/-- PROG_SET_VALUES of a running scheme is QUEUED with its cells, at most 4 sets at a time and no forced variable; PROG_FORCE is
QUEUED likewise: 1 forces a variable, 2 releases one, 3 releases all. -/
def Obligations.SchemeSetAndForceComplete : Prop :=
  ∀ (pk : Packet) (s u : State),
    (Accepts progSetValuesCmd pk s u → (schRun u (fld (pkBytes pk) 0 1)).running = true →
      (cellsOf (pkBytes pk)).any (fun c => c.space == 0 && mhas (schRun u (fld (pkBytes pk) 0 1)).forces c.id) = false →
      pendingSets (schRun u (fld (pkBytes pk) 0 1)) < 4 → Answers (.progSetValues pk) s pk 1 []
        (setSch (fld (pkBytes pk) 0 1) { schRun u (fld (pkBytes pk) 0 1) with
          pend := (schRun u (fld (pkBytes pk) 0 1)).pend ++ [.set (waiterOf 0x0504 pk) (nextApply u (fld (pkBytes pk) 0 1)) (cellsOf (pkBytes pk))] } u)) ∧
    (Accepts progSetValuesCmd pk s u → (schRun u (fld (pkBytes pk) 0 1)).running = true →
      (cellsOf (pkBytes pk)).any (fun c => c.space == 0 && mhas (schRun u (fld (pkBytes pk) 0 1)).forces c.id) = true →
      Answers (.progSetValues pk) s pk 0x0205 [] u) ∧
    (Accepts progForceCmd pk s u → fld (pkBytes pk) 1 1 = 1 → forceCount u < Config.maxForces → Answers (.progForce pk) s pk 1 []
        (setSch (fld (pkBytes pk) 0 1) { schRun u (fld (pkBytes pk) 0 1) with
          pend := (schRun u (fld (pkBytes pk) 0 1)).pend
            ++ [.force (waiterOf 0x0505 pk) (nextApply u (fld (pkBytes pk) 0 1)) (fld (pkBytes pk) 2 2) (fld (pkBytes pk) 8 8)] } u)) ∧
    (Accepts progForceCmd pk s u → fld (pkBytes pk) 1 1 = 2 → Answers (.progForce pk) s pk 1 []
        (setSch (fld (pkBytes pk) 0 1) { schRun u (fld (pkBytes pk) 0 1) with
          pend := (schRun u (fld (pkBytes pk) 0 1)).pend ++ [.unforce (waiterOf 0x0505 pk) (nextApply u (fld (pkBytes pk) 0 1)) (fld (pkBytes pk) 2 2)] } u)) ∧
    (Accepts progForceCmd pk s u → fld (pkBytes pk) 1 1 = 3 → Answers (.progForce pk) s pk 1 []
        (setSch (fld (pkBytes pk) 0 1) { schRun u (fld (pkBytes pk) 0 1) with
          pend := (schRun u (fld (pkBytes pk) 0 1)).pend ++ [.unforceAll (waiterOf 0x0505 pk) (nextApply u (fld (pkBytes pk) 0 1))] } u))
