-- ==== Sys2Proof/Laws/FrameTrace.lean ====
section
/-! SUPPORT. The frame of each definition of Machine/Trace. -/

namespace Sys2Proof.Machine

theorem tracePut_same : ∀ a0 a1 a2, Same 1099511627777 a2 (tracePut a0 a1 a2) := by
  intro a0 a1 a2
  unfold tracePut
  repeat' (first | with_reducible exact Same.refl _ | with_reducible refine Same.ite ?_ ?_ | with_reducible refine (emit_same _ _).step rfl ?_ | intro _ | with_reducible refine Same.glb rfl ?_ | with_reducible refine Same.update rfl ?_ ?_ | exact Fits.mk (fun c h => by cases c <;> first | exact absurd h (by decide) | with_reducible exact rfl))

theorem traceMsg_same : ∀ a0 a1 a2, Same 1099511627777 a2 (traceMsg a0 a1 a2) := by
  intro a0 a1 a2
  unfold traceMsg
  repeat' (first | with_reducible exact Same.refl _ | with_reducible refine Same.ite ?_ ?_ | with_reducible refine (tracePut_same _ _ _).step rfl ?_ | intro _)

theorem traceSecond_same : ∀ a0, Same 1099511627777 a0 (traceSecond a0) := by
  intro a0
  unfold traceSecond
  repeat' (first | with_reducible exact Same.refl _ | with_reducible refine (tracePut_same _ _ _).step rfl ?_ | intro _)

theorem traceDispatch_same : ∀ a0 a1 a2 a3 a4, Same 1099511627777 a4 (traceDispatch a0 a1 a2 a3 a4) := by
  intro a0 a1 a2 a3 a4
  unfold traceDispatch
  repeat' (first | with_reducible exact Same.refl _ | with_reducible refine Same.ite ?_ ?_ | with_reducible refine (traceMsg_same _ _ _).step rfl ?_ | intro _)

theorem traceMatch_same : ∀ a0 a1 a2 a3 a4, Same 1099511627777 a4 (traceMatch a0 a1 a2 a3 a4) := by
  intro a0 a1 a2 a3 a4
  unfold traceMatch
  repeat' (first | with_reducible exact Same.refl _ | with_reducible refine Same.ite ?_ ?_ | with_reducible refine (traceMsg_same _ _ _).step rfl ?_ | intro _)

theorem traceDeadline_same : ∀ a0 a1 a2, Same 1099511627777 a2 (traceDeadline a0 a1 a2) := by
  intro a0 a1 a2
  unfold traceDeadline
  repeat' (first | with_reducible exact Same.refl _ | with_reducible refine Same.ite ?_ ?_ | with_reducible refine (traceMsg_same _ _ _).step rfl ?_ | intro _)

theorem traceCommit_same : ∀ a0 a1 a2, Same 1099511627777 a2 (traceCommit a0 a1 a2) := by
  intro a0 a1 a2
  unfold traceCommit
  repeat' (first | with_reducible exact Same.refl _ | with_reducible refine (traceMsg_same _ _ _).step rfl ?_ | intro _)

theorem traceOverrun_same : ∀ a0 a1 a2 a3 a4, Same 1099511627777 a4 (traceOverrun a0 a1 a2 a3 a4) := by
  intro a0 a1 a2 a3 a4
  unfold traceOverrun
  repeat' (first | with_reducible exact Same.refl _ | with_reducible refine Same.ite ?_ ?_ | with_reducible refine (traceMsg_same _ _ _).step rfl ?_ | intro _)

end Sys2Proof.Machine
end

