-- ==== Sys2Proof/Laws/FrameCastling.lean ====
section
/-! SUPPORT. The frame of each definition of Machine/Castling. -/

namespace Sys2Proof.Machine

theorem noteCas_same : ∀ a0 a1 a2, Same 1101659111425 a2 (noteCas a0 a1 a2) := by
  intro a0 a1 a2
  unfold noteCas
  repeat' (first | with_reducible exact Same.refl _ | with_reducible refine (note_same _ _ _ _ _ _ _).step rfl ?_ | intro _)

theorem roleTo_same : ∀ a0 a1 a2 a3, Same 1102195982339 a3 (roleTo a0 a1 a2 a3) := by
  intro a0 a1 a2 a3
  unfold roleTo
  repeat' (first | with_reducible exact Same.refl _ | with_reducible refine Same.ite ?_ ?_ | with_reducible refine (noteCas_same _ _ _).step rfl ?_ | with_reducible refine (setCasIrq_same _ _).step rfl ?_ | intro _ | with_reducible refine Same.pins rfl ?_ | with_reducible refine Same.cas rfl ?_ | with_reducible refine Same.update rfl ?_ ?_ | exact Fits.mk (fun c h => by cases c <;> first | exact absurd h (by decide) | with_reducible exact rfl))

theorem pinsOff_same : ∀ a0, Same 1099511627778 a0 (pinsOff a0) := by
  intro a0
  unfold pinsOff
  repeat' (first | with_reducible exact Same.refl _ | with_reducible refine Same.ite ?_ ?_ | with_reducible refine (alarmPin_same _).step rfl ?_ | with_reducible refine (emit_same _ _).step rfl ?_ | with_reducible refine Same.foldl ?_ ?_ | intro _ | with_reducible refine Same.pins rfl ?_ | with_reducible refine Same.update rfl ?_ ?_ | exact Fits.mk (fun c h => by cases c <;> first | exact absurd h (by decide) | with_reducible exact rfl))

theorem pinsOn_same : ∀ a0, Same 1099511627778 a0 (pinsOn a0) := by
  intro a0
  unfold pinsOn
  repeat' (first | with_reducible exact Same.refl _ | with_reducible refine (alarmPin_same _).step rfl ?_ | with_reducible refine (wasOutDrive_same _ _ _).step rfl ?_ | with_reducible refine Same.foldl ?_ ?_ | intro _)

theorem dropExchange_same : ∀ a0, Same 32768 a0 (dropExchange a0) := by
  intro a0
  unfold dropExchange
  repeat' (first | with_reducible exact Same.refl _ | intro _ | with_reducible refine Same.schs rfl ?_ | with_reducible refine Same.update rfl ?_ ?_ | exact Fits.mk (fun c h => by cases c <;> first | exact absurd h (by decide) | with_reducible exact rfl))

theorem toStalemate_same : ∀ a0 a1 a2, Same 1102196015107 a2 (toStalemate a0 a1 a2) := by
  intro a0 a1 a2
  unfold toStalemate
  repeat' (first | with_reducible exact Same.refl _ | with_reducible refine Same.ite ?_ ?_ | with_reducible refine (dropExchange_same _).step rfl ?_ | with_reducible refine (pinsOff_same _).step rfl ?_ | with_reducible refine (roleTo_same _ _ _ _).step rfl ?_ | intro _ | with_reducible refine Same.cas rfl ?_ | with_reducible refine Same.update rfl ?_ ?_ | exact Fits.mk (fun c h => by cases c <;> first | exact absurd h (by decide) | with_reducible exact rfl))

+===+

Every line of the listing that includes the word "waiterOf" belongs in the answer.

> [Solution for this task]:
          pend := (schRun u (fld (pkBytes pk) 0 1)).pend ++ [.set (waiterOf 0x0504 pk) (nextApply u (fld (pkBytes pk) 0 1)) (cellsOf (pkBytes pk))] } u)) ∧
            ++ [.force (waiterOf 0x0505 pk) (nextApply u (fld (pkBytes pk) 0 1)) (fld (pkBytes pk) 2 2) (fld (pkBytes pk) 8 8)] } u)) ∧
          pend := (schRun u (fld (pkBytes pk) 0 1)).pend ++ [.unforce (waiterOf 0x0505 pk) (nextApply u (fld (pkBytes pk) 0 1)) (fld (pkBytes pk) 2 2)] } u)) ∧
          pend := (schRun u (fld (pkBytes pk) 0 1)).pend ++ [.unforceAll (waiterOf 0x0505 pk) (nextApply u (fld (pkBytes pk) 0 1))] } u))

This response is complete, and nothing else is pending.